Open slifty opened 2 months ago

slifty commented 2 months ago

As part of #902 we are going to have our bulk uploader treat a few base fields as "special" -- organization name and EIN, specifically.

I'd love to avoid hard coding special short codes that may or may not exist, but the initial implementation plan will do that. The "right" answer may involve creating a new "configuration" table in the database, which would allow an administrator to select special base fields.

This issue is intended to capture that line of exploration. It may turn out we don't want to do this!

bickelj commented 2 months ago

@slifty I support the goal of a non-magic, non-hardcoded mechanism to identify certain data fields. Somewhere there has to be a link, though, right? Somebody has to mark data in such a way that the service can identify it.

One extreme is the caller could do whatever they want and the service could use heuristics to magically guess which field is what. The other extreme is the service requires the caller to mark fields explicitly, e.g. with a particular string. Using a short code is this latter extreme. The benefit is simplicity and clarity. "You need to name it X for the system to know it is X." The service can say "warning: you didn't supply X" or "warning: X did not match expected regex" or "warning: Y is an unknown field so it was not bound to anything."

I need to try the bulk uploader because I assumed that not only a few base fields would work this way but all base fields. The PDC team constantly curates the base fields, the uploaders map base fields to their fields via application forms, and proposals are uploaded to fit the application forms.

slifty commented 2 months ago

Somewhere there has to be a link, though, right? Somebody has to mark data in such a way that the service can identify it.

So the suggestion of a config table would be that the link is ALSO determined by data -- which feels more explicit to me (the sysadmin, not the code, determines what base field in their instance should be used for this purpose). One benefit of that is it's dynamic which means we can have an endpoint that communicates the configuration, and the front end can render the setting dynamically to the user to remove the sense of magic.

To be clear there are CERTAIN users to which this is all the same thing (bulk uploaders are going to rely on UX to prevent magic), but I think that having a data driven config approach would make the system more explicit for technical users, and for the system administrator.

The messaging you described would still be happening, and would still be able to be in terms of short code; it's just that the short code that gets messaged is in control of a person rather than the code base.

Also I do think that having the link determined by the functional definition of the base field is less magical than a string match. "We have defined this base field, using documented enums, to be an organization base field that contains an EIN" being used by the importer as the organization EIN feels way less magical to me than "this base field name happens to be the string organizationEin".
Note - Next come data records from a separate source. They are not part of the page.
@[simp] theorem State.setVf_agenda (s : State) (v : Nat) (x : Vf) : (s.setVf v x).agenda = s.agenda := rfl
@[simp] theorem State.setVf_focus (s : State) (v : Nat) (x : Vf) : (s.setVf v x).focus = s.focus := rfl
@[simp] theorem State.setVf_cur (s : State) (v : Nat) (x : Vf) : (s.setVf v x).cur = s.cur := rfl
@[simp] theorem State.setVf_arg (s : State) (v : Nat) (x : Vf) : (s.setVf v x).arg = s.arg := rfl
@[simp] theorem State.setVf_unit (s : State) (v : Nat) (x : Vf) : (s.setVf v x).unit = s.unit := rfl
@[simp] theorem State.setVf_steps (s : State) (v : Nat) (x : Vf) : (s.setVf v x).steps = s.steps := rfl
@[simp] theorem State.setVf_fresh (s : State) (v : Nat) (x : Vf) : (s.setVf v x).fresh = s.fresh := rfl
@[simp] theorem State.setVf_clock (s : State) (v : Nat) (x : Vf) : (s.setVf v x).clock = s.clock := rfl
@[simp] theorem State.setVf_mem (s : State) (v : Nat) (x : Vf) : (s.setVf v x).mem = s.mem := rfl
@[simp] theorem State.setVf_port (s : State) (v : Nat) (x : Vf) : (s.setVf v x).port = s.port := rfl
@[simp] theorem State.setVf_feq (s : State) (v : Nat) (x : Vf) : (s.setVf v x).feq = s.feq := rfl
@[simp] theorem State.setVf_tcache (s : State) (v : Nat) (x : Vf) : (s.setVf v x).tcache = s.tcache := rfl
@[simp] theorem State.setVf_msgs (s : State) (v : Nat) (x : Vf) : (s.setVf v x).msgs = s.msgs := rfl
@[simp] theorem State.setVf_msgNum (s : State) (v : Nat) (x : Vf) : (s.setVf v x).msgNum = s.msgNum := rfl
@[simp] theorem State.setVf_loose (s : State) (v : Nat) (x : Vf) : (s.setVf v x).loose = s.loose := rfl
@[simp] theorem State.setVf_heldPeers (s : State) (v : Nat) (x : Vf) : (s.setVf v x).heldPeers = s.heldPeers := rfl
@[simp] theorem State.setVf_out (s : State) (v : Nat) (x : Vf) : (s.setVf v x).out = s.out := rfl
@[simp] theorem State.setVf_slots (s : State) (v : Nat) (x : Vf) : (s.setVf v x).slots = s.slots := rfl
@[simp] theorem State.setVf_cores (s : State) (v : Nat) (x : Vf) : (s.setVf v x).cores = s.cores := rfl
@[simp] theorem State.setVf_clusters (s : State) (v : Nat) (x : Vf) : (s.setVf v x).clusters = s.clusters := rfl
@[simp] theorem State.setVf_dies (s : State) (v : Nat) (x : Vf) : (s.setVf v x).dies = s.dies := rfl
@[simp] theorem State.setVf_dev (s : State) (v : Nat) (x : Vf) : (s.setVf v x).dev = s.dev := rfl

@[simp] theorem State.later_focus (s : State) (i : Instr) (a : EvArg) : (s.later i a).focus = s.focus := rfl
@[simp] theorem State.later_cur (s : State) (i : Instr) (a : EvArg) : (s.later i a).cur = s.cur := rfl
@[simp] theorem State.later_arg (s : State) (i : Instr) (a : EvArg) : (s.later i a).arg = s.arg := rfl
@[simp] theorem State.later_unit (s : State) (i : Instr) (a : EvArg) : (s.later i a).unit = s.unit := rfl
@[simp] theorem State.later_steps (s : State) (i : Instr) (a : EvArg) : (s.later i a).steps = s.steps := rfl
@[simp] theorem State.later_fresh (s : State) (i : Instr) (a : EvArg) : (s.later i a).fresh = s.fresh := rfl
@[simp] theorem State.later_clock (s : State) (i : Instr) (a : EvArg) : (s.later i a).clock = s.clock := rfl
@[simp] theorem State.later_mem (s : State) (i : Instr) (a : EvArg) : (s.later i a).mem = s.mem := rfl
@[simp] theorem State.later_port (s : State) (i : Instr) (a : EvArg) : (s.later i a).port = s.port := rfl
@[simp] theorem State.later_feq (s : State) (i : Instr) (a : EvArg) : (s.later i a).feq = s.feq := rfl
@[simp] theorem State.later_tcache (s : State) (i : Instr) (a : EvArg) : (s.later i a).tcache = s.tcache := rfl
@[simp] theorem State.later_msgs (s : State) (i : Instr) (a : EvArg) : (s.later i a).msgs = s.msgs := rfl
@[simp] theorem State.later_msgNum (s : State) (i : Instr) (a : EvArg) : (s.later i a).msgNum = s.msgNum := rfl
@[simp] theorem State.later_loose (s : State) (i : Instr) (a : EvArg) : (s.later i a).loose = s.loose := rfl
@[simp] theorem State.later_heldPeers (s : State) (i : Instr) (a : EvArg) : (s.later i a).heldPeers = s.heldPeers := rfl
@[simp] theorem State.later_out (s : State) (i : Instr) (a : EvArg) : (s.later i a).out = s.out := rfl
@[simp] theorem State.later_slots (s : State) (i : Instr) (a : EvArg) : (s.later i a).slots = s.slots := rfl
@[simp] theorem State.later_cores (s : State) (i : Instr) (a : EvArg) : (s.later i a).cores = s.cores := rfl
@[simp] theorem State.later_clusters (s : State) (i : Instr) (a : EvArg) : (s.later i a).clusters = s.clusters := rfl
@[simp] theorem State.later_dies (s : State) (i : Instr) (a : EvArg) : (s.later i a).dies = s.dies := rfl
@[simp] theorem State.later_vfs (s : State) (i : Instr) (a : EvArg) : (s.later i a).vfs = s.vfs := rfl
@[simp] theorem State.later_dev (s : State) (i : Instr) (a : EvArg) : (s.later i a).dev = s.dev := rfl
bickelj commented 2 months ago

@slifty What if we convert the base field name to be a documented enum or treat it that way conceptually? Isn't the new documented enum taking the place of the old base field name? It feels like it's both pushing the problem back one step (we don't have a hardcoded list of names, we have a hardcoded enum) plus adding some indirection. The net effect is more complexity and difficulty.

I see one benefit you mentioned: system administrators can vary their base fields per instance. But isn't one of the products of the PDC a flat, universal list of base fields? We don't want everybody using different base fields, I thought.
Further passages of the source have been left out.